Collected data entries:

---

-- ==== Sys2Proof/Machine/Items.lean ====
section
/-!
DEFINITION. `CFG` items (Tables 11.4, 12.1, 15.4; R439): the entry, its legality, the configuration that staged items give, and the
placement rules of R298.
-/
namespace Sys2Proof.Machine

/-- An entry of an item table (R275). -/
structure CfgItem where
  item : Nat
  index : Nat
  qid : Nat
  rsv : Nat
  value : Nat
  deriving DecidableEq, Repr

/-- Entry spelled by 128 bits. -/
def parseItem (w : Nat) : CfgItem := ⟨bf w 0 16, bf w 16 16, bf w 32 22, bf w 54 10, bf w 64 64⟩

/-- The item table of a `CFG`. -/
def cfgItems (s : State) (c : Cmd) : List CfgItem :=
  (List.range (c.pf 0 48 8 + 1)).map (fun i => parseItem (dieLe s.mem s.extent (c.pf 0 0 48 + 16 * i) 16))

/-- The staged items: HSIZE, tree positions, row masks, partitions and enables (R300). -/
def isStaged (item : Nat) : Bool := item == 1 || item == 2 || item == 3 || item == 0x30 || item == 0x31 || item == 0x36

/-- The items of one queue. -/
def isQueueItem (item : Nat) : Bool := decide (0x10 ≤ item ∧ item ≤ 0x15)

/-- Width of an item's value field and its largest index; none for an undefined item. -/
def itemShape (item : Nat) : Option (Nat × Nat) :=
  match item with
  | 0x01 => some (3, 0) | 0x02 => some (4, 0) | 0x03 => some (3, 7) | 0x04 => some (64, 65535) | 0x05 => some (3, 65535)
  | 0x06 => some (32, 0) | 0x10 => some (3, 0) | 0x11 => some (8, 0) | 0x12 => some (48, 0) | 0x13 => some (18, 0)
  | 0x14 => some (1, 0) | 0x15 => some (1, 0) | 0x20 => some (4, 7) | 0x21 => some (5, 31) | 0x30 => some (8, 7)
  | 0x31 => some (16, 7) | 0x32 => some (48, 7) | 0x33 => some (48, 7) | 0x34 => some (48, 7) | 0x35 => some (40, 7)
  | 0x36 => some (1, 7) | 0x37 => some (0, 65535) | 0x3F => some (1, 0)
  | _ => none

/-- Whether a value lies in the range of its item, beyond its width. -/
def valueOk (item v : Nat) : Bool :=
  match item with
  | 0x01 => decide (v ≤ 4)
  | 0x02 => decide (1 ≤ v ∧ v ≤ 8)
  | 0x31 => decide (v / 256 ≤ 240)
  | 0x34 => v % 4096 == 0
  | _ => true

/-- Whether a queue has a context: the table has a base, and the context lies in the die's memory. -/
def hasContext (s : State) (q : Nat) : Bool := s.q.baseValid && inDie s.extent (ctxAddr s.q q) 512

/-- Byte offset in its entry of an item's first offending field (R439). -/
def itemFault (s : State) (x : CfgItem) : Option Nat :=
  match itemShape x.item with
  | none => some 0
  | some (w, imax) =>
    firstBad [(2, decide (imax < x.index)), (4, if isQueueItem x.item then !hasContext s x.qid else x.qid != 0), (6, x.rsv != 0),
              (8, decide (2 ^ w ≤ x.value) || !valueOk x.item x.value)]

/-- Offset of the first offending field of an item table. -/
def itemsFault (s : State) (c : Cmd) : Option Nat :=
  (cfgItems s c).zipIdx.foldl (fun m x => match m with
    | some o => some o
    | none => (itemFault s x.1).map (· + 16 * x.2)) none

/-! ## Configuration with staged items -/

/-- One staged item applied. -/
def Conf.applyItem (c : Conf) (x : StagedItem) : Conf :=
  match x.item with
  | 0x01 => { c with hsize := x.value }
  | 0x02 => { c with npos := x.value }
  | 0x03 => { c with posDie := c.posDie.set x.index x.value }
  | 0x30 => c.updJob x.index (fun j => { j with mask := x.value })
  | 0x31 => c.updJob x.index (fun j => { j with pbase := x.value % 256, psize := x.value / 256 })
  | 0x36 => c.updJob x.index (fun j => { j with enable := x.value == 1 })
  | _ => c

/-- The configuration that all staged items give. -/
def Conf.result (c : Conf) (items : List StagedItem) : Conf := items.foldl Conf.applyItem c

/-- The staged items among the entries of a table. -/
def stagedOf (l : List CfgItem) : List StagedItem := (l.filter (fun x => isStaged x.item)).map (fun x => ⟨x.item, x.index, x.value⟩)

/-- HSIZE in MiB (Table 9.2). -/
def hsizeMib (code : Nat) : Nat := 8 * 2 ^ code

/-- Two enabled jobs agree with R298. -/
def placedWith (a b : Job) : Bool :=
  if samePlacement a b then a.mask == b.mask && a.pbase == b.pbase && a.psize == b.psize
  else decide (a.pbase + a.psize ≤ b.pbase) || decide (b.pbase + b.psize ≤ a.pbase)

/-- The placements of a configuration are legal (R298). -/
def Conf.placed (c : Conf) : Bool :=
  let on := (c.jobs.zipIdx).filter (fun j => j.1.enabled)
  on.all (fun j => decide (j.1.pbase + j.1.psize ≤ 248 - hsizeMib c.hsize) &&
    on.all (fun k => j.2 == k.2 || placedWith j.1 k.1))

/-- Whether another job than `i`, among those that `p` selects, is active in its placement. -/
def mateActive (js : List Job) (i : Nat) (p : Nat → Bool) : Bool :=
  js.zipIdx.any (fun k => k.2 != i && p k.2 && k.1.enabled && k.1.active && samePlacement k.1 (js.getD i Job.reset))

/-- Whether the placement of job `i` is being handed over: it or another of its jobs has been saved and no job restored since. -/
def handedOver (js : List Job) (i : Nat) : Bool :=
  js.zipIdx.any (fun k => k.1.saving && (k.2 == i || (k.1.enabled && samePlacement k.1 (js.getD i Job.reset))))

/-- Active jobs that are no longer enabled, or whose placement has an active job that was enabled before them (those of `seen`) or is being handed over,
become inactive. -/
def deactivate : List Nat → List Nat → List Job → List Job
  | [], _, js => js
  | i :: r, seen, js => deactivate r (i :: seen) (js.modify i (fun j =>
      if mateActive js i (fun k => seen.contains k) || handedOver js i then { j with active := false } else j))

/-- An enabled job of a placement without an active job becomes active: the first one enabled; at one barrier, the lowest (R301, log 24). One that a
save has switched out is selected to be restored from its area instead (R311), and none while the placement is handed over. -/
def activate : List Nat → List Job → List Job
  | [], js => js
  | i :: r, js => activate r (js.modify i (fun j =>
      if j.enabled && !mateActive js i (fun _ => true) && !handedOver js i then
        (if j.image.isSome then { j with saving := true, incoming := some i, saveClient := 65537 } else { j with active := true })
      else j))

/-- The enabled jobs in the order in which they became so; at one barrier, ascending (log 24). -/
def Conf.order (c : Conf) : List Nat :=
  let on := fun (i : Nat) => (c.job i).enabled
  c.enabledOrder.filter on ++ (List.range 8).filter (fun i => on i && !c.enabledOrder.contains i)

/-- The configuration with its active jobs settled (R301). -/
def Conf.settle (c : Conf) : Conf :=
  let js := c.jobs.map (fun j => if j.enabled then j else { j with active := false })
  { c with enabledOrder := c.order, jobs := activate c.order (deactivate c.order [] js) }

/-- The jobs that are active in `d` and were not in `c`. -/
def newActive (c d : Conf) : List Nat := (List.range 8).filter (fun j => (d.job j).active && !(c.job j).active)

end Sys2Proof.Machine
end

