def execLoopInstruction (l : Nat) (s : State) : Host.Outcome State Fault Refusal := onCore l (instrStep s l (· == 0x09) loopInstr)

def execHalt (l : Nat) (s : State) : Host.Outcome State Fault Refusal := onCore l (instrStep s l (· == 0x0F) haltInstr)

def execProgramEnd (l : Nat) (s : State) : Host.Outcome State Fault Refusal := onCore l (programEndStep s l)

end Sys2Proof.Machine
end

---

Task statement: All that belongs in the answer is the lines from the start of the entries above through the line containing "namespace Sys2Proof.Machine", each given exactly.

Written answer:
-- ==== Sys2Proof/Machine/Items.lean ====
section
/-!
DEFINITION. `CFG` items (Tables 11.4, 12.1, 15.4; R439): the entry, its legality, the configuration that staged items give, and the
placement rules of R298.
-/
namespace Sys2Proof.Machine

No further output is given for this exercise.